[WHAT YOU SHOULD DO] If a line includes "Laws", copy it out of the entries.

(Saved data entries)
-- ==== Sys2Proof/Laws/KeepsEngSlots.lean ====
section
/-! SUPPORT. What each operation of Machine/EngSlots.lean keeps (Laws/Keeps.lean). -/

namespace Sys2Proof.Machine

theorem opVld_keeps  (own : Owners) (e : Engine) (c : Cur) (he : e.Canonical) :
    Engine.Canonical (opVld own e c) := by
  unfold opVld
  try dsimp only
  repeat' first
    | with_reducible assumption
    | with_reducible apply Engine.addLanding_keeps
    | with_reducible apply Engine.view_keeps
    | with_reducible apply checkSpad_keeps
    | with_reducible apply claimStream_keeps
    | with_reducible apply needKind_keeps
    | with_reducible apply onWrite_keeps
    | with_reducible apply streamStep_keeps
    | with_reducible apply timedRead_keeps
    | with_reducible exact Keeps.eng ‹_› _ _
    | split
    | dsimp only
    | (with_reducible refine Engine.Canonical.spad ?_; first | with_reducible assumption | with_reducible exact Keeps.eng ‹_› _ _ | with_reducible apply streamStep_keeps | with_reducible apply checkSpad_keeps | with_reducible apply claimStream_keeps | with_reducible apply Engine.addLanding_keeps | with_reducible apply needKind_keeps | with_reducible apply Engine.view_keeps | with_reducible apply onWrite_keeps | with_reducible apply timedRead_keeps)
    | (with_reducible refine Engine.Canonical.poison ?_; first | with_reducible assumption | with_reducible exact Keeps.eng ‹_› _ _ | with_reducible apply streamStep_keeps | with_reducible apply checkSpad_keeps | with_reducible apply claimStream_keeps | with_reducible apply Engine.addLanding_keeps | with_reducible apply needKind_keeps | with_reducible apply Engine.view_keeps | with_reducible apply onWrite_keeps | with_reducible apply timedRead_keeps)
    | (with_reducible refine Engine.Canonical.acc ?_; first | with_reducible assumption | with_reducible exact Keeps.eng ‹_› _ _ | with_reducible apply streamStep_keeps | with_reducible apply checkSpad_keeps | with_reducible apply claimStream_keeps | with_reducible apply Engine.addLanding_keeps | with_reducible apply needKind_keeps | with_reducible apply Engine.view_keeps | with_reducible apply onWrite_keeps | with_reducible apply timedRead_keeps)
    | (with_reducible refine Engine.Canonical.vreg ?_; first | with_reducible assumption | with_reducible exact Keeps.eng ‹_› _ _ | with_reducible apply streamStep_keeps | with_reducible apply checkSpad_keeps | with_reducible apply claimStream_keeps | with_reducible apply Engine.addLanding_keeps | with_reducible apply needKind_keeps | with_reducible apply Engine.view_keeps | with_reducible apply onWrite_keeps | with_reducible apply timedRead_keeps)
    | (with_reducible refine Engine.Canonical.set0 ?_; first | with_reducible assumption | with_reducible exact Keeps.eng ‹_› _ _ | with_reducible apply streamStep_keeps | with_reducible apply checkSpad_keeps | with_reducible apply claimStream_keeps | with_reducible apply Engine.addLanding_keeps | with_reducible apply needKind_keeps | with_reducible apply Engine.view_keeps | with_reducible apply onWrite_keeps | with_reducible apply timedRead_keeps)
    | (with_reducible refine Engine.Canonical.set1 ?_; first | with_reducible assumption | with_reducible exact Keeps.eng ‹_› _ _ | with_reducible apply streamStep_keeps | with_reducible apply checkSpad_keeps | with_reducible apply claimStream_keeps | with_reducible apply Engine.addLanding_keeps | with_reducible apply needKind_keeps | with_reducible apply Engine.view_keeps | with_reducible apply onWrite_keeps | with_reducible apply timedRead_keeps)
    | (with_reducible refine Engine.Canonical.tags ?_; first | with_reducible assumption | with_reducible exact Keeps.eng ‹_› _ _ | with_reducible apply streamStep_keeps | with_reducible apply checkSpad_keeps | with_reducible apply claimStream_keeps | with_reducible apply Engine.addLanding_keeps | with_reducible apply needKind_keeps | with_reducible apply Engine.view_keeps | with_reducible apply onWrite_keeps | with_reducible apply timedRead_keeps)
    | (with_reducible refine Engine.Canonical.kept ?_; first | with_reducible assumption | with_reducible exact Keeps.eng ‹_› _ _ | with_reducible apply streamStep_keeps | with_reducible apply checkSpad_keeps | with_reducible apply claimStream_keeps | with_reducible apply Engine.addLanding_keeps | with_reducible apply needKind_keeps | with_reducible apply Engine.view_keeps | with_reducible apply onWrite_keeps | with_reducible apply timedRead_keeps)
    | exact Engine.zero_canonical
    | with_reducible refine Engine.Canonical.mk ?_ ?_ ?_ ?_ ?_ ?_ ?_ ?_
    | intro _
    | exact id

[SOLUTION TO THIS TASK]
-- ==== Sys2Proof/Laws/KeepsEngSlots.lean ====
/-! SUPPORT. What each operation of Machine/EngSlots.lean keeps (Laws/Keeps.lean). -/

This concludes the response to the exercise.